3. It is too bad that when they etched the words on the Liberty Bell that they didn't do it in Hebrew. It says: "And proclaim d'ror - translated as liberty - throughout the land and to all the inhabitants thereof." What does d'ror mean? Rashi explains that the word comes from "dar" meaning "to dwell" and indicates that a person can live wherever they want; they are unfettered; they have true freedom of movement. Ibn Ezra has it refer to the freedom of a little bird that can fly wherever it desires. Nachmanides also connects it to living wherever we want but refers to "b'nai chorin" - a term that should echo from Pesach seder - namely - that we are not enslaved, not to a Pharaoh, not to anyone. The context for all these comments is the release of indentured servants in the Jubilee year and the resetting of the economic clock to the pristine moment when all were equal.
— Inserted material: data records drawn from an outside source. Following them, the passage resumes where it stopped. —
-- ==== Sys2Proof/Laws/Encoder.lean ====
section
/-! SUPPORT. What the encoder's procedures do: their cases and their frames. -/

namespace Sys2Proof.Machine

/-! ## appendByte -/

theorem appendByte_full (s : State) (b : Byte) (h : s.enc.buf.length + 1 = chunkBytes s.params) :
    appendByte s b = emitChunk (s.enc.buf ++ [b]) s := by
  simp [appendByte, h]

theorem appendByte_open (s : State) (b : Byte) (h : s.enc.buf.length + 1 ≠ chunkBytes s.params) :
    appendByte s b = { s with enc := { s.enc with buf := s.enc.buf ++ [b] } } := by
  simp [appendByte, h]

/-- The frame of `appendByte`: of the encoder only `emitted` and `buf` change, and beside it only `ENC_OUT` (R100). -/
theorem appendByte_frame (s : State) (b : Byte) :
    appendByte s b =
      { s with
        enc := { s.enc with emitted := (appendByte s b).enc.emitted, buf := (appendByte s b).enc.buf }
        encOut := (appendByte s b).encOut } := by
  by_cases h : s.enc.buf.length + 1 = chunkBytes s.params
  · rw [appendByte_full s b h]; rfl
  · rw [appendByte_open s b h]

/-- The frame of appending several bytes. -/
theorem appendBytes_frame (bs : List Byte) (s : State) :
    bs.foldl appendByte s =
      { s with
        enc := { s.enc with emitted := (bs.foldl appendByte s).enc.emitted, buf := (bs.foldl appendByte s).enc.buf }
        encOut := (bs.foldl appendByte s).encOut } := by
  induction bs generalizing s with
  | nil => rfl
  | cons b bs ih =>
    rw [List.foldl_cons, ih (appendByte s b), appendByte_frame s b]

/-- Bytes that do not fill the chunk are only buffered (R100). -/
theorem appendBytes_open (bs : List Byte) (s : State) (h : s.enc.buf.length + bs.length < chunkBytes s.params) :
    bs.foldl appendByte s = { s with enc := { s.enc with buf := s.enc.buf ++ bs } } := by
  induction bs generalizing s with
  | nil => simp
  | cons b bs ih =>
    rw [List.length_cons] at h
    rw [List.foldl_cons, appendByte_open s b (by omega), ih _ (by simp; omega)]
    simp

/-! ## finishRun -/

theorem finishRun_empty (s : State) (h : s.enc.buf = []) :
    finishRun s = { s with enc := { s.enc with state := .done } } := by
  simp [finishRun, h]

theorem finishRun_pending (s : State) (h : 0 < s.enc.buf.length) :
    finishRun s =
      { s with
        enc := { s.enc with state := .done, emitted := s.enc.emitted + 1, buf := [] }
        encOut := s.encOut ++ [image s.enc.id (s.enc.emitted + 1)
          (s.enc.buf ++ zeroBytes (chunkBytes s.params - s.enc.buf.length))] } := by
  simp only [finishRun, h, if_true]
  rfl

/-- The frame of `finish()`: of the encoder only `state`, `emitted` and `buf` change, and beside it only `ENC_OUT`
(R101). -/
theorem finishRun_frame (s : State) :
    finishRun s =
      { s with
        enc := { s.enc with state := .done, emitted := (finishRun s).enc.emitted, buf := [] }
        encOut := (finishRun s).encOut } := by
  by_cases h : 0 < s.enc.buf.length
  · rw [finishRun_pending s h]
  · have h' : s.enc.buf = [] := List.length_eq_zero_iff.1 (by omega)
    rw [finishRun_empty s h', ← h']

/-! ## The bytes consumed by a run -/

/-- The run so far has consumed exactly the framed bytes `f`: the full chunks of `f` were emitted after what stood on
`ENC_OUT` before the run, and the rest waits in the buffer (R27, R100). -/
structure Consumed (before : List Image) (f : List Byte) (s : State) : Prop where
  fill_lt : s.enc.buf.length < chunkBytes s.params
  count : s.enc.emitted.toNat * chunkBytes s.params + s.enc.buf.length = f.length
  pending : s.enc.buf = f.drop (s.enc.emitted.toNat * chunkBytes s.params)
  out : s.encOut = before ++ (rangeFromOne s.enc.emitted.toNat).map fun i =>
    image s.enc.id (BitVec.ofNat 32 i) (chunk s.params f i)

/-- A full chunk does not change when the stream goes on. -/
theorem chunk_append (p : Params) (f g : List Byte) (i : Nat) (hi : 1 ≤ i) (h : i * chunkBytes p ≤ f.length) :
    chunk p (f ++ g) i = chunk p f i := by
  have hsplit : i * chunkBytes p = (i - 1) * chunkBytes p + chunkBytes p := by
    obtain ⟨j, rfl⟩ : ∃ j, i = j + 1 := ⟨i - 1, by omega⟩
    simp [Nat.add_mul]
  have hdrop : (f ++ g).drop ((i - 1) * chunkBytes p) = f.drop ((i - 1) * chunkBytes p) ++ g :=
    List.drop_append_of_le_length (by omega)
  have htake : ((f ++ g).drop ((i - 1) * chunkBytes p)).take (chunkBytes p) =
      (f.drop ((i - 1) * chunkBytes p)).take (chunkBytes p) := by
    rw [hdrop, List.take_append_of_le_length (by rw [List.length_drop]; omega)]
  simp only [chunk, htake]

theorem rangeFromOne_succ (k : Nat) : rangeFromOne (k + 1) = rangeFromOne k ++ [k + 1] := by
  simp [rangeFromOne, List.range_succ]

/-- Emitted images of the stream so far are those of any longer stream. -/
theorem emitted_append (p : Params) (id : DWord) (f g : List Byte) (n : Nat) (h : n * chunkBytes p ≤ f.length) :
    ((rangeFromOne n).map fun i => image id (BitVec.ofNat 32 i) (chunk p (f ++ g) i)) =
      (rangeFromOne n).map fun i => image id (BitVec.ofNat 32 i) (chunk p f i) := by
  refine List.map_congr_left fun i hi => ?_
  obtain ⟨h1, h2⟩ := (mem_rangeFromOne n i).1 hi
  rw [chunk_append p f g i h1 (Nat.le_trans (Nat.mul_le_mul_right _ h2) h)]

/-- `appendByte` consumes one more byte, while the sequence number fits its width (R100). -/
theorem appendByte_consumed (before : List Image) (f : List Byte) (s : State) (b : Byte)
    (h : Consumed before f s) (hw : s.enc.emitted.toNat + 1 < 2 ^ 32) :
    Consumed before (f ++ [b]) (appendByte s b) := by
  obtain ⟨hlt, hcount, hpend, hout⟩ := h
  by_cases hfull : s.enc.buf.length + 1 = chunkBytes s.params
  · have hem : (s.enc.emitted + 1).toNat = s.enc.emitted.toNat + 1 := by
      rw [BitVec.toNat_add]; exact Nat.mod_eq_of_lt hw
    have hlen : (s.enc.emitted.toNat + 1) * chunkBytes s.params = f.length + 1 := by
      rw [Nat.add_mul]; omega
    rw [appendByte_full s b hfull]
    refine ⟨?_, ?_, ?_, ?_⟩
    · show (0 : Nat) < chunkBytes s.params
      omega
    · show (s.enc.emitted + 1).toNat * chunkBytes s.params + 0 = (f ++ [b]).length
      rw [hem, hlen]; simp
    · show [] = (f ++ [b]).drop ((s.enc.emitted + 1).toNat * chunkBytes s.params)
      rw [hem, hlen]; simp
    · show s.encOut ++ [image s.enc.id (s.enc.emitted + 1) (s.enc.buf ++ [b])] = _
      have hseq : BitVec.ofNat 32 (s.enc.emitted.toNat + 1) = s.enc.emitted + 1 := by
        rw [← hem, BitVec.ofNat_toNat, BitVec.setWidth_eq]
      have hlast : chunk s.params (f ++ [b]) (s.enc.emitted.toNat + 1) = s.enc.buf ++ [b] := by
        have hd : (f ++ [b]).drop (s.enc.emitted.toNat * chunkBytes s.params) = s.enc.buf ++ [b] := by
          rw [List.drop_append_of_le_length (by omega), ← hpend]
        simp only [chunk, Nat.add_sub_cancel, hd]
        rw [List.take_of_length_le (by simp; omega)]
        simp [hfull, zeroBytes]
      show _ = before ++ (rangeFromOne (s.enc.emitted + 1).toNat).map fun i =>
        image s.enc.id (BitVec.ofNat 32 i) (chunk s.params (f ++ [b]) i)
      rw [hem, rangeFromOne_succ, List.map_append, emitted_append _ _ _ _ _ (by omega), hout]
      simp [hseq, hlast]
  · rw [appendByte_open s b hfull]
    refine ⟨?_, ?_, ?_, ?_⟩
    · show (s.enc.buf ++ [b]).length < chunkBytes s.params
      simp; omega
    · show s.enc.emitted.toNat * chunkBytes s.params + (s.enc.buf ++ [b]).length = (f ++ [b]).length
      simp; omega
    · show s.enc.buf ++ [b] = (f ++ [b]).drop (s.enc.emitted.toNat * chunkBytes s.params)
      rw [List.drop_append_of_le_length (by omega), ← hpend]
    · show s.encOut = before ++ (rangeFromOne s.enc.emitted.toNat).map fun i =>
        image s.enc.id (BitVec.ofNat 32 i) (chunk s.params (f ++ [b]) i)
      rw [emitted_append _ _ _ _ _ (by omega), hout]

/-- Appending several bytes consumes them, while the images they fill can be numbered (R100). -/
theorem appendBytes_consumed (before : List Image) (bs f : List Byte) (s : State) (h : Consumed before f s)
    (hw : f.length + bs.length < 2 ^ 32) : Consumed before (f ++ bs) (bs.foldl appendByte s) := by
  induction bs generalizing s f with
  | nil => simpa using h
  | cons b bs ih =>
    rw [List.length_cons] at hw
    have hpos : 0 < chunkBytes s.params := Nat.lt_of_le_of_lt (Nat.zero_le _) h.fill_lt
    have hem : s.enc.emitted.toNat ≤ s.enc.emitted.toNat * chunkBytes s.params := Nat.le_mul_of_pos_right _ hpos
    have hcount := h.count
    have hb := appendByte_consumed before f s b h (by omega)
    simpa using ih (f ++ [b]) _ hb (by simp; omega)

/-- `ENC_START`'s run begins with nothing consumed and then has consumed the size prefix (R103). -/
theorem prefix_consumed (s : State) (hl : s.params.Legal) :
    Consumed s.encOut (beBytes 8 s.host.encLenReg.toNat)
      ((beBytes 8 s.host.encLenReg.toNat).foldl appendByte (latchEncoderRun s)) := by
  have h0 : Consumed s.encOut [] (latchEncoderRun s) := by
    have hP := four_le_chunkBytes _ hl
    refine ⟨?_, ?_, ?_, ?_⟩
    · show 0 < chunkBytes s.params
      omega
    · simp [latchEncoderRun]
    · simp [latchEncoderRun]
    · simp [latchEncoderRun, rangeFromOne]
  simpa using appendBytes_consumed _ (beBytes 8 s.host.encLenReg.toNat) [] _ h0 (by simp)

/-- `finish()` after the whole stream `f` leaves the reference encoder's chunks of `f` on `ENC_OUT` (R101). -/
theorem finishRun_out (before : List Image) (f : List Byte) (s : State)
    (h : Consumed before f s) (hw : s.enc.buf ≠ [] → s.enc.emitted.toNat + 1 < 2 ^ 32) :
    (finishRun s).enc.emitted.toNat = ceilDiv f.length (chunkBytes s.params) ∧
      (finishRun s).encOut = before ++ (rangeFromOne (ceilDiv f.length (chunkBytes s.params))).map fun i =>
        image s.enc.id (BitVec.ofNat 32 i) (chunk s.params f i) := by
  obtain ⟨hlt, hcount, hpend, hout⟩ := h
  have hpos : 0 < chunkBytes s.params := by omega
  by_cases hb : 0 < s.enc.buf.length
  · have hem : (s.enc.emitted + 1).toNat = s.enc.emitted.toNat + 1 := by
      rw [BitVec.toNat_add]
      exact Nat.mod_eq_of_lt (hw (List.ne_nil_of_length_pos hb))
    have hceil : ceilDiv f.length (chunkBytes s.params) = s.enc.emitted.toNat + 1 := by
      rw [ceilDiv, Nat.div_eq_iff hpos, Nat.add_mul]
      omega
    rw [finishRun_pending s hb, hceil]
    refine ⟨hem, ?_⟩
    have hseq : BitVec.ofNat 32 (s.enc.emitted.toNat + 1) = s.enc.emitted + 1 := by
      rw [← hem, BitVec.ofNat_toNat, BitVec.setWidth_eq]
    have hlast : chunk s.params f (s.enc.emitted.toNat + 1) =
        s.enc.buf ++ zeroBytes (chunkBytes s.params - s.enc.buf.length) := by
      simp only [chunk, Nat.add_sub_cancel, ← hpend]
      rw [List.take_of_length_le (by omega)]
    rw [rangeFromOne_succ, List.map_append]
    simp [hout, hseq, hlast]
  · have hnil : s.enc.buf = [] := List.length_eq_zero_iff.1 (by omega)
    have hceil : ceilDiv f.length (chunkBytes s.params) = s.enc.emitted.toNat := by
      rw [hnil, List.length_nil] at hcount
      rw [ceilDiv, Nat.div_eq_iff hpos]
      omega
    rw [finishRun_empty s hnil, hceil]
    exact ⟨rfl, hout⟩

end Sys2Proof.Machine
end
No matter how distant from reality, it is a dream to which to aspire, a vision of society that elevates all, but none to high above others; a healthy society, where the public policty about health care for all is a matter of justice and righteousness.

 

4. I close with reference to one further commentator, called Ba'al HaTurim. He plays gematria and counts the value of the letters of the word d'ror as 410 [ daled is 4, vov is 6 and resh is 200 twice = 410]. He notes that the duration of Solomon's Temple was 410 years from its construction to its destruction. Regardless of historical truth, the point is well taken: Their world was destroyed because human beings were destroyed; because society became unjust; because the poor and the defenseless were trampled; because of the inequality of wealth and privilege. Soon America will celebrate its 234th year of independence. May this grand experiment in human governance long exist and its flag proudly wave. May it truly proclaim d'ror throughout the land, for all its inhabitants.                                                                                             Shabbat Shalom.